Os militares brasileiros perdem o sono com a possibilidade de ruptura dos contratos, porque dependem materialmente dos equipamentos, das doutrinas operacionais, eles são uma extensão do poder norte-americano. E servem para fazer o que têm feito: disciplinar e impor um certo conceito de ordem no país. É uma realidade diferente, por exemplo, do Exército venezuelano que tem outras doutrinas, outras alianças e outros armamentos. A nossa aliança é com os Estados Unidos. Trata-se de uma relação orgânica e nela estamos como subordinados, ponto. Essa é a situação.
Já os países europeus têm um grau de desenvolvimento tecnológico e tecnologia militar incomparáveis com o nosso.

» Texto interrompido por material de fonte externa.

/-! ### noteSck -/

@[simp] theorem State.noteSck_engine (e : SckEdge) (s : State) : (s.noteSck e).engine = s.engine := rfl
@[simp] theorem State.noteSck_runNumber (e : SckEdge) (s : State) : (s.noteSck e).runNumber = s.runNumber := rfl
@[simp] theorem State.noteSck_setup (e : SckEdge) (s : State) : (s.noteSck e).setup = s.setup := rfl
@[simp] theorem State.noteSck_image (e : SckEdge) (s : State) : (s.noteSck e).image = s.image := rfl
@[simp] theorem State.noteSck_startup (e : SckEdge) (s : State) : (s.noteSck e).startup = s.startup := rfl
@[simp] theorem State.noteSck_lanes (e : SckEdge) (s : State) : (s.noteSck e).lanes = s.lanes := rfl
@[simp] theorem State.noteSck_lastTaken (e : SckEdge) (s : State) : (s.noteSck e).lastTaken = s.lastTaken := rfl
@[simp] theorem State.noteSck_measures (e : SckEdge) (s : State) : (s.noteSck e).measures = s.measures := rfl
@[simp] theorem State.noteSck_conditions (e : SckEdge) (s : State) : (s.noteSck e).conditions = s.conditions := rfl
@[simp] theorem State.noteSck_timers (e : SckEdge) (s : State) : (s.noteSck e).timers = s.timers := rfl
@[simp] theorem State.noteSck_events (e : SckEdge) (s : State) : (s.noteSck e).events = s.events := rfl
@[simp] theorem State.noteSck_actionLevels (e : SckEdge) (s : State) : (s.noteSck e).actionLevels = s.actionLevels :=
  rfl
@[simp] theorem State.noteSck_workPins (e : SckEdge) (s : State) : (s.noteSck e).workPins = s.workPins := rfl
@[simp] theorem State.noteSck_inputs (e : SckEdge) (s : State) : (s.noteSck e).inputs = s.inputs := rfl
@[simp] theorem State.noteSck_units (e : SckEdge) (s : State) : (s.noteSck e).units = s.units := rfl
@[simp] theorem State.noteSck_store (e : SckEdge) (s : State) : (s.noteSck e).store = s.store := rfl
@[simp] theorem State.noteSck_link (e : SckEdge) (s : State) : (s.noteSck e).link = s.link := rfl
@[simp] theorem State.noteSck_pending (e : SckEdge) (s : State) : (s.noteSck e).pending = s.pending := rfl

/-! ### noticeSent -/

@[simp] theorem State.noticeSent_engine (s : State) : (s.noticeSent).engine = s.engine := rfl
@[simp] theorem State.noticeSent_runNumber (s : State) : (s.noticeSent).runNumber = s.runNumber := rfl
@[simp] theorem State.noticeSent_setup (s : State) : (s.noticeSent).setup = s.setup := rfl
@[simp] theorem State.noticeSent_image (s : State) : (s.noticeSent).image = s.image := rfl
@[simp] theorem State.noticeSent_startup (s : State) : (s.noticeSent).startup = s.startup := rfl
@[simp] theorem State.noticeSent_iface (s : State) : (s.noticeSent).iface = s.iface := rfl
@[simp] theorem State.noticeSent_lanes (s : State) : (s.noticeSent).lanes = s.lanes := rfl
@[simp] theorem State.noticeSent_lastTaken (s : State) : (s.noticeSent).lastTaken = s.lastTaken := rfl
@[simp] theorem State.noticeSent_measures (s : State) : (s.noticeSent).measures = s.measures := rfl
@[simp] theorem State.noticeSent_conditions (s : State) : (s.noticeSent).conditions = s.conditions := rfl
@[simp] theorem State.noticeSent_timers (s : State) : (s.noticeSent).timers = s.timers := rfl
@[simp] theorem State.noticeSent_events (s : State) : (s.noticeSent).events = s.events := rfl
@[simp] theorem State.noticeSent_actionLevels (s : State) : (s.noticeSent).actionLevels = s.actionLevels := rfl
@[simp] theorem State.noticeSent_workPins (s : State) : (s.noticeSent).workPins = s.workPins := rfl
@[simp] theorem State.noticeSent_inputs (s : State) : (s.noticeSent).inputs = s.inputs := rfl
@[simp] theorem State.noticeSent_units (s : State) : (s.noticeSent).units = s.units := rfl
@[simp] theorem State.noticeSent_store (s : State) : (s.noticeSent).store = s.store := rfl
@[simp] theorem State.noticeSent_pending (s : State) : (s.noticeSent).pending = s.pending := rfl

/-! ### offerEvent -/

@[simp] theorem State.offerEvent_engine (frame : FrameNumber) (word : BitVec 32) (s : State) (b : Fin 48) :
    (s.offerEvent frame word b).engine = s.engine :=
  rfl
@[simp] theorem State.offerEvent_runNumber (frame : FrameNumber) (word : BitVec 32) (s : State) (b : Fin 48) :
    (s.offerEvent frame word b).runNumber = s.runNumber :=
  rfl
@[simp] theorem State.offerEvent_setup (frame : FrameNumber) (word : BitVec 32) (s : State) (b : Fin 48) :
    (s.offerEvent frame word b).setup = s.setup :=
  rfl
@[simp] theorem State.offerEvent_image (frame : FrameNumber) (word : BitVec 32) (s : State) (b : Fin 48) :
    (s.offerEvent frame word b).image = s.image :=
  rfl
@[simp] theorem State.offerEvent_startup (frame : FrameNumber) (word : BitVec 32) (s : State) (b : Fin 48) :
    (s.offerEvent frame word b).startup = s.startup :=
  rfl
@[simp] theorem State.offerEvent_iface (frame : FrameNumber) (word : BitVec 32) (s : State) (b : Fin 48) :
    (s.offerEvent frame word b).iface = s.iface :=
  rfl
@[simp] theorem State.offerEvent_lanes (frame : FrameNumber) (word : BitVec 32) (s : State) (b : Fin 48) :
    (s.offerEvent frame word b).lanes = s.lanes :=
  rfl
@[simp] theorem State.offerEvent_lastTaken (frame : FrameNumber) (word : BitVec 32) (s : State) (b : Fin 48) :
    (s.offerEvent frame word b).lastTaken = s.lastTaken :=
  rfl
@[simp] theorem State.offerEvent_measures (frame : FrameNumber) (word : BitVec 32) (s : State) (b : Fin 48) :
    (s.offerEvent frame word b).measures = s.measures :=
  rfl
@[simp] theorem State.offerEvent_conditions (frame : FrameNumber) (word : BitVec 32) (s : State) (b : Fin 48) :
    (s.offerEvent frame word b).conditions = s.conditions :=
  rfl
@[simp] theorem State.offerEvent_timers (frame : FrameNumber) (word : BitVec 32) (s : State) (b : Fin 48) :
    (s.offerEvent frame word b).timers = s.timers :=
  rfl
@[simp] theorem State.offerEvent_events (frame : FrameNumber) (word : BitVec 32) (s : State) (b : Fin 48) :
    (s.offerEvent frame word b).events = s.events :=
  rfl
@[simp] theorem State.offerEvent_actionLevels (frame : FrameNumber) (word : BitVec 32) (s : State) (b : Fin 48) :
    (s.offerEvent frame word b).actionLevels = s.actionLevels :=
  rfl
@[simp] theorem State.offerEvent_workPins (frame : FrameNumber) (word : BitVec 32) (s : State) (b : Fin 48) :
    (s.offerEvent frame word b).workPins = s.workPins :=
  rfl
@[simp] theorem State.offerEvent_inputs (frame : FrameNumber) (word : BitVec 32) (s : State) (b : Fin 48) :
    (s.offerEvent frame word b).inputs = s.inputs :=
  rfl
@[simp] theorem State.offerEvent_units (frame : FrameNumber) (word : BitVec 32) (s : State) (b : Fin 48) :
    (s.offerEvent frame word b).units = s.units :=
  rfl
@[simp] theorem State.offerEvent_store (frame : FrameNumber) (word : BitVec 32) (s : State) (b : Fin 48) :
    (s.offerEvent frame word b).store = s.store :=
  rfl
@[simp] theorem State.offerEvent_pending (frame : FrameNumber) (word : BitVec 32) (s : State) (b : Fin 48) :
    (s.offerEvent frame word b).pending = s.pending :=
  rfl

/-! ### streamFault -/

@[simp] theorem State.streamFault_engine (fault : StreamFault) (shortA shortB : Bool) (frame : FrameNumber) (s : State) :
    (s.streamFault fault shortA shortB frame).engine = s.engine :=
  rfl
@[simp] theorem State.streamFault_runNumber (fault : StreamFault) (shortA shortB : Bool) (frame : FrameNumber) (s : State) :
    (s.streamFault fault shortA shortB frame).runNumber = s.runNumber :=
  rfl
@[simp] theorem State.streamFault_setup (fault : StreamFault) (shortA shortB : Bool) (frame : FrameNumber) (s : State) :
    (s.streamFault fault shortA shortB frame).setup = s.setup :=
  rfl
@[simp] theorem State.streamFault_image (fault : StreamFault) (shortA shortB : Bool) (frame : FrameNumber) (s : State) :
    (s.streamFault fault shortA shortB frame).image = s.image :=
  rfl
@[simp] theorem State.streamFault_startup (fault : StreamFault) (shortA shortB : Bool) (frame : FrameNumber) (s : State) :
    (s.streamFault fault shortA shortB frame).startup = s.startup :=
  rfl
@[simp] theorem State.streamFault_iface (fault : StreamFault) (shortA shortB : Bool) (frame : FrameNumber) (s : State) :
    (s.streamFault fault shortA shortB frame).iface = s.iface :=
  rfl
@[simp] theorem State.streamFault_lanes (fault : StreamFault) (shortA shortB : Bool) (frame : FrameNumber) (s : State) :
    (s.streamFault fault shortA shortB frame).lanes = s.lanes :=
  rfl
@[simp] theorem State.streamFault_lastTaken (fault : StreamFault) (shortA shortB : Bool) (frame : FrameNumber) (s : State) :
    (s.streamFault fault shortA shortB frame).lastTaken = s.lastTaken :=
  rfl
@[simp] theorem State.streamFault_measures (fault : StreamFault) (shortA shortB : Bool) (frame : FrameNumber) (s : State) :
    (s.streamFault fault shortA shortB frame).measures = s.measures :=
  rfl
@[simp] theorem State.streamFault_conditions (fault : StreamFault) (shortA shortB : Bool) (frame : FrameNumber) (s : State) :
    (s.streamFault fault shortA shortB frame).conditions = s.conditions :=
  rfl
@[simp] theorem State.streamFault_timers (fault : StreamFault) (shortA shortB : Bool) (frame : FrameNumber) (s : State) :
    (s.streamFault fault shortA shortB frame).timers = s.timers :=
  rfl
@[simp] theorem State.streamFault_events (fault : StreamFault) (shortA shortB : Bool) (frame : FrameNumber) (s : State) :
    (s.streamFault fault shortA shortB frame).events = s.events :=
  rfl
@[simp] theorem State.streamFault_actionLevels (fault : StreamFault) (shortA shortB : Bool) (frame : FrameNumber) (s : State) :
    (s.streamFault fault shortA shortB frame).actionLevels = s.actionLevels :=
  rfl
@[simp] theorem State.streamFault_workPins (fault : StreamFault) (shortA shortB : Bool) (frame : FrameNumber) (s : State) :
    (s.streamFault fault shortA shortB frame).workPins = s.workPins :=
  rfl
@[simp] theorem State.streamFault_inputs (fault : StreamFault) (shortA shortB : Bool) (frame : FrameNumber) (s : State) :
    (s.streamFault fault shortA shortB frame).inputs = s.inputs :=
  rfl
@[simp] theorem State.streamFault_units (fault : StreamFault) (shortA shortB : Bool) (frame : FrameNumber) (s : State) :
    (s.streamFault fault shortA shortB frame).units = s.units :=
  rfl
@[simp] theorem State.streamFault_store (fault : StreamFault) (shortA shortB : Bool) (frame : FrameNumber) (s : State) :
    (s.streamFault fault shortA shortB frame).store = s.store :=
  rfl
@[simp] theorem State.streamFault_pending (fault : StreamFault) (shortA shortB : Bool) (frame : FrameNumber) (s : State) :
    (s.streamFault fault shortA shortB frame).pending = s.pending :=
  rfl

end Sys2Proof.Machine
end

Mas, dado o conflito com a Rússia e a percepção do que ele produz, eles se colocam numa situação de dependência equivalente.
O senhor citou o Brasil. Como você avalia as taxas de 50% vinculadas à questão do Bolsonaro?
Nós estamos vivendo no Brasil o segundo ato de uma peça iniciada no golpe de 2016, e se formos mais longe no de 1964. Em 2016, o Brasil era a sexta economia mundial, líder de um projeto de integração regional na América do Sul e que tinha, embora tímida, uma dimensão de defesa militar com o Conselho de Segurança da América do Sul.
Isso foi considerado incompatível com os requisitos da preservação da ordem norte-americana. O protagonista do golpe, como sabemos, foi a Lava Jato – TV Globo, setores dominantes, Ministério Público –, mas já existiam indícios, que ficaram evidentes depois, de que a operação se deu em conexão com o Departamento de Justiça norte-americana. Eles atuaram para anular o risco de um avanço do Brasil nessa direção.
Um dos elementos importantes da engrenagem que se montava era o pré-sal, com seu regime de partilha, e o processo de reestruturação econômica ancorado na exploração do petróleo, incluindo o capital privado, em um projeto de capitalismo de Estado, em que o governo assumia o papel de promotor, regulador e investidor significativo. Isso tudo foi para o espaço.
Vimos um governo de ocupação com Temer, que promoveu uma reorientação total na política externa internacional brasileira, destruindo o setor chave da engenharia de grandes projetos. E entramos na trajetória que nos levou a Bolsonaro, com o consenso de setores nacionais e internacionais, e a prisão do Lula.
No entanto, a guerra não termina quando se destrói fisicamente o inimigo, mas sim com a deposição das armas. Isso aconteceu no Japão, mas não no Brasil. A vontade de emancipação brasileira manifestou-se na eleição de Lula e agora, embora seu governo esteja mais contido, o país continua promovendo iniciativas que a expressam.
Há interesses fortíssimos dos EUA em jogo – regulação das big techs, minerais críticos etc. – e, claro, a presença da China na economia brasileira. O problema para eles é que os protagonistas do golpe em 2016 foram massacrados e os herdeiros daquilo são os bolsonaristas, hoje na linha de frente como quinta coluna assumida.
O governo Lula fará o possível para não escalar um conflito direto com os Estados Unidos, porque não se trata de um conflito binário. A nossa disputa é interna. Há um setor que pretende preservar a todo custo o melhor relacionamento possível com os Estados Unidos e temos os bolsonaristas que operam como a encarnação não só de Trump, mas da direita norte-americana. Vivemos a conjunção de três questões por muito tempo dissociadas: a social, nacional e democrática.